The spatial interpolation procedure used performed adequately in estimating ozone concentrations in the eastern half of U.S. with R2 values ranging from 0.6 to 0.85.
Using a maximum number of three or four ozone monitoring sites generally produced the best interpolation performance. The addition of CASTNet sites to the AIRS network did not show any substantial improvement in the interpolation results.
Introduction
Spatial interpolation is commonly used for
estimating air pollutant concentrations at locations between monitoring
stations. A common interpolation scheme is the inverse distance (r) weighted
interpolation (1/rn). This work tests the performance of distance
weighted interpolation in estimating ozone concentrations in the
eastern half of the United States. Interpolation performance testing was done by removing ozone monitoring sites from the ozone data set, interpolating the remaining sites, and comparing the measured concentration at the removed sites with their respective interpolated values. This testing method was used to analyze the ability to estimate urban, suburban and rural ozone concentrations. It was also used to determine the ideal number of sites to use in the interpolation and to evaluate the influence of adding monitoring sites to an existing network.
Back to Contents
Methodology
Spatial Interpolation
Spatial interpolation was conducted using a program called the
Gridder. It uses a table of latitude, longitude,
and concentration values to create a concentration grid for a
specified region.
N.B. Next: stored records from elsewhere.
-- ==== Sys2Proof/Certificates/Slice0/Obligations.lean ====
section
/-! DEFINITION. The statements about the block, by chapter of the spec. -/

open Sys2Proof Sys2Proof.Machine

/-! ### The block as a whole -/

/-- A step runs the command at the front of the queue on the state with the queue's rest; on an empty queue the block lives through one edge
of its reference clock (the model's choice, log entry 81). -/
def Obligations.StepTakesTheFrontCommand : Prop :=
  ∀ (s : State) (c : Instr) (rest : List Instr),
    (s.pending = c :: rest → step s = exec c { s with pending := rest }) ∧
    step { s with pending := c :: s.pending } = exec c s ∧
    (s.pending = [] → step s = .next s.tick)

/-- What a cold start leaves (the Reset columns of the register tables): no command waits, every region is Off with target Off, every core is IDLE
at PC 0 with S0 0 and P0 1, links are DARK, the rings and the injection are off, no partition exists, the
cap is 2,800 W, and the counter is 0. That memory reads as zero is the model's choice (log entry 8), and so is that State.reset stands
after the boot (log entry 1). -/
def Obligations.ResetState : Prop :=
  State.reset.pending = [] ∧ State.reset.now = 0 ∧
  (∀ r : RegionNo, State.reset.rgnState r = 3 ∧ State.reset.rgnTarget r = 3 ∧ State.reset.owner r = 0 ∧
    State.reset.rd (.spd r) SPD_CLR_STATUS = 0x04400013) ∧
  (∀ c : CoreId, (State.reset.core c).run = .idle ∧ (State.reset.core c).pc = 0 ∧ (State.reset.core c).s 0 = 0 ∧
    (State.reset.core c).p 0 = true ∧ (State.reset.core c).istore = []) ∧
  (∀ l : Fin 6, State.reset.fld (.tlk l) TLK_STATUS 0 3 = 0) ∧ (∀ d : Dye, State.reset.ringsOn d = false ∧ State.reset.partState d = 0) ∧
  State.reset.bit .inj INJ_STATUS 0 = false ∧ State.reset.fld .pwr PWR_CAP 0 12 = 2800 ∧ State.reset.rd .clk CLK_STATUS = 7 ∧
  (∀ k, tabGet byteReset State.reset.sram k = 0 ∧ tabGet byteReset State.reset.acc k = 0 ∧ tabGet byteReset State.reset.hbm k = 0)

/-- The memories of the state after reset are in canonical form. -/
def Obligations.ResetMemoryWf : Prop := Memory.wf State.reset = true

/-- Every step keeps the three byte memories in canonical form: whatever command is at the front, and whatever the state. -/
def Obligations.StepKeepsMemoryWf : Prop :=
  ∀ s t : State, Memory.wf s = true → step s = .next t → Memory.wf t = true

/-- The words of tile programs (R58, Tables 3-3 to 3-5): every instruction's word spells that instruction, at every value of its fields, and a
word that spells an instruction is that instruction's word: no bit of a word is dropped and no two instructions share a word. -/
def Obligations.WordsRoundTrip : Prop :=
  (∀ (i : Instr) (c : CoreId) (x : Word64), wordOf i = some (c, x) → instrOf c x = some i) ∧
  (∀ (c : CoreId) (x : Word64) (i : Instr), instrOf c x = some i → wordOf i = some (c, x))

/-! ### Registers (chapters 0, 1 and 13) -/

/-- A register write and a register read (R7 to R9, R29, R289): a 32-bit aligned write by a master that reaches a plain register
stores the writable bits and nothing else; an offset without a register reads as zeros and takes no write; a write without the right
is reported and has no effect; an access of another size is an access-size error. Reading CNT_NOW_L captures the high half, and a
BAR2 load through an aperture off or beyond the window is refused and counted. -/
def Obligations.RegisterAccessResults : Prop :=
  ∀ (s : State) (m : Master) (a : Addr) (o : Nat) (v : Word32), s.place (s.dyeOf m) a.toNat = .regs o →
    (∀ w p k, o % 4 = 0 → s.regAt (s.dyeOf m) o = .at w p → s.writeReach m w p = .ok → w1cMask w p = 0 → rwMask w p = some k →
      s.mayStore w p = true → ¬(w = .ldg ∧ p = LDG_ALERT_LVL) →
      Answers (.registerWrite m (.device a) 4 v) s (fun t =>
        t.rd w p = BitVec.ofNat 32 (maskPut k (s.rd w p).toNat v.toNat) ∧ SameRegsBut [regKey w p] s t ∧ OnlyRegs s t ∧
        t.resp.permission = false)) ∧
    (o % 4 = 0 → s.regAt (s.dyeOf m) o = .hole →
      Answers (.registerWrite m (.device a) 4 v) s (fun t => t = { s with resp := t.resp } ∧ t.resp.permission = false)) ∧
    (∀ w p, o % 4 = 0 → s.regAt (s.dyeOf m) o = .at w p → s.writeReach m w p = .error →
      Answers (.registerWrite m (.device a) 4 v) s (fun t => t = { s with resp := t.resp } ∧ t.resp.permission = true)) ∧
    (∀ n, n ≠ 4 ∨ o % 4 ≠ 0 → Answers (.registerWrite m (.device a) n v) s (fun t => t.resp.permission = true ∧ t.resp.size = true ∧
      SameMemory s t ∧ RegsAndLedger s t ∧ SameRegsBut [regKey .ldg LDG_FOLDED] s t)) ∧
    Answers (.cntNowLRead m) s (fun t => t.resp.data = leBytes (s.now % 2 ^ 32) 4 ∧ t.nowHigh = BitVec.ofNat 32 (s.now / 2 ^ 32) ∧
      t = { s with resp := t.resp, nowHigh := t.nowHigh })

/-- BAR2_ACCESS through the aperture (R289): with the host port up, a load of a register that the function reaches answers what the
register reads as; a store that the address map lets through writes its bytes; a load of 2 bytes is refused, counted and answered
with all ones. -/
def Obligations.Bar2Results : Prop :=
  ∀ (s : State) (d : Dye) (off : BitVec 24), s.hostUp = true →
    let a := ((s.rd64 (.vf d) PCI_VF_APERTURE_L).toNat + off.toNat) % 2 ^ 64
    a % 64 ≤ 60 → a < 2 ^ 48 →
    (∀ o w p, s.place d a = .regs o → o % 4 = 0 → s.regAt d o = .at w p → s.readReach (.vf d) w p = .ok → w ≠ .cnt →
      paged w = false → w ≠ .ldg →
      Answers (.bar2Access d off (.load 4)) s (fun t => t.resp.data = leBytes (s.regValue d w p).toNat 4 ∧
        t = { s with resp := t.resp })) ∧
    (∀ o bs, s.place d a = .hbm o → bs.length = 4 → (s.write (.vf d) a bs).1 ≠ .refused →
      Answers (.bar2Access d off (.store bs)) s (fun t => t = (s.write (.vf d) a bs).2.answer [])) ∧
    Answers (.bar2Access d off (.load 2)) s (fun t => t.rd (.vf d) PCI_VF_REFUSED = s.rd (.vf d) PCI_VF_REFUSED + 1 ∧
      t.resp.data = [0xFF, 0xFF] ∧ SameMemory s t)

/-- R341 and R360: the INJ_ and TMX_ windows and the MGT_ and NPT_ windows, each at its place in Table 1-7, answer only the management
partition. A register write by any other master has no effect and is a permission error, and a load or a store of a tenant's virtual
function is turned away with no other effect than its count and its vector; the management partition's writes are no permission error,
and its virtual function loads what the register holds. -/
def Obligations.ManagementWindowsAnswerOnlyTheManagementPartition : Prop :=
  ∀ (s : State) (a : Addr), (0xC0070000 ≤ a.toNat ∧ a.toNat < 0xC0090000) ∨ (0xC00A0000 ≤ a.toNat ∧ a.toNat < 0xC00C0000) →
    a.toNat % 4 = 0 →
    let w : Win := if a.toNat < 0xC0080000 then .inj else if a.toNat < 0xC0090000 then .tmx
      else if a.toNat < 0xC00B0000 then .mgt else .npt
    (∀ (m : Master) (v : Word32), (s.dyeOf m ≠ 0 → Answers (.registerWrite m (.device a) 4 v) s (fun t =>
        t = { s with resp := t.resp } ∧ t.resp.permission = true)) ∧
      (s.dyeOf m = 0 → Answers (.registerWrite m (.device a) 4 v) s (fun t => t.resp.permission = false))) ∧
    (∀ (d : Dye) (off : BitVec 24), s.hostUp = true →
      ((s.rd64 (.vf d) PCI_VF_APERTURE_L).toNat + off.toNat) % 2 ^ 64 = a.toNat →
      (d ≠ 0 → ∀ acc, acc = HostAccess.load 4 ∨ (∃ bs, bs.length = 4 ∧ acc = .store bs) → Answers (.bar2Access d off acc) s (fun t =>
        SameRegsBut [regKey (.vf d) PCI_VF_REFUSED] s t ∧ t.hostTx = s.hostTx ++ [.msix d 2] ∧
        t = { s with regs := t.regs, resp := t.resp, hostTx := t.hostTx })) ∧
      (d = 0 → Answers (.bar2Access d off (.load 4)) s (fun t =>
        t.resp.data = leBytes (s.regValue 0 w (a.toNat % 0x10000)).toNat 4 ∧ t = { s with resp := t.resp })))
/-! ### The core and its instructions (chapter 3) -/

/-- NOP to MOVI (R58, R59, Table 3-5): a legal word that issues writes Sd and moves the PC on; nothing else changes. -/
def Obligations.ScalarResults : Prop :=
  ∀ (s : State) (c : CoreId) (w : RWord) (i : IWord), w.rsv = 0 → w.c = 0 → i.rsv = 0 →
    let k := s.core c
    let sd := fun (v : Word64) => OnlyCore c ((k.setS w.d.toNat v).advance) s
    let si := fun (v : Word64) => OnlyCore c ((k.setS i.d.toNat v).advance) s
    let x := k.s w.a.toNat
    let y := k.s w.b.toNat
    (w.fn = 0 → w.d = 0 → w.a = 0 → w.b = 0 → Issues s c (encodeR opNOP w) w.p w.pneg →
      Answers (.nop c w) s (OnlyCore c k.advance s)) ∧
    (w.fn = 0 → Issues s c (encodeR opADD w) w.p w.pneg → Answers (.add c w) s (sd (x + y))) ∧
    (w.fn = 0 → Issues s c (encodeR opSUB w) w.p w.pneg → Answers (.sub c w) s (sd (x - y))) ∧
    (w.fn = 0 → Issues s c (encodeR opMUL w) w.p w.pneg → Answers (.mul c w) s (sd (x * y))) ∧
    (Issues s c (encodeR opLOGIC w) w.p w.pneg →
      (w.fn = 0 → Answers (.logic c w) s (sd (x &&& y))) ∧ (w.fn = 1 → Answers (.logic c w) s (sd (x ||| y))) ∧
      (w.fn = 2 → Answers (.logic c w) s (sd (x ^^^ y))) ∧ (w.fn = 3 → Answers (.logic c w) s (sd (x &&& ~~~y)))) ∧
    (Issues s c (encodeR opSHIFT w) w.p w.pneg →
      (w.fn = 0 → Answers (.shift c w) s (sd (x <<< (y.toNat % 64)))) ∧
      (w.fn = 1 → Answers (.shift c w) s (sd (x >>> (y.toNat % 64)))) ∧
      (w.fn = 2 → Answers (.shift c w) s (sd (x.sshiftRight (y.toNat % 64))))) ∧
    (i.fn = 0 → Issues s c (encodeI opADDI i) i.p i.pneg →
      Answers (.addi c i) s (si (k.s i.a.toNat + i.imm.signExtend 64))) ∧
    (i.a = 0 → Issues s c (encodeI opMOVI i) i.p i.pneg →
      (i.fn = 0 → Answers (.movi c i) s (si (i.imm.signExtend 64))) ∧
      (i.fn = 1 → Answers (.movi c i) s (si (i.imm ++ (k.s i.d.toNat).extractLsb' 0 32))))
The Gridder allows the user to set the radius
of influence, the minimum number of stations to be used in the
interpolation, the maximum number of sites for use in the interpolation,
and the type of distance weighing. The Gridder allows the user to select whether the output be
a full X by Y grid of interpolated values or a table of interpolated
values for specific locations. In this analysis the output was
in the table format. The pseudocode in the appendix describes the details
of the gridder algorithm.
Interpolation Testing
The AIRS network provided an adequate station density for most
parts of the United States for an interpolation process performance
testing based on the monitored data. The interpolation performance test was conducted by removing approximately
ten percent of the sites from the data set. The interpolation
was conducted using the remaining 90 percent. The concentrations interpolated at the removed locations was compared with the actual measured concentrations. The figure below illustrates the spatial distribution of the removed (10%) sites with respect to the remaining (90%) sites.
The removed sites are displayed as red squares.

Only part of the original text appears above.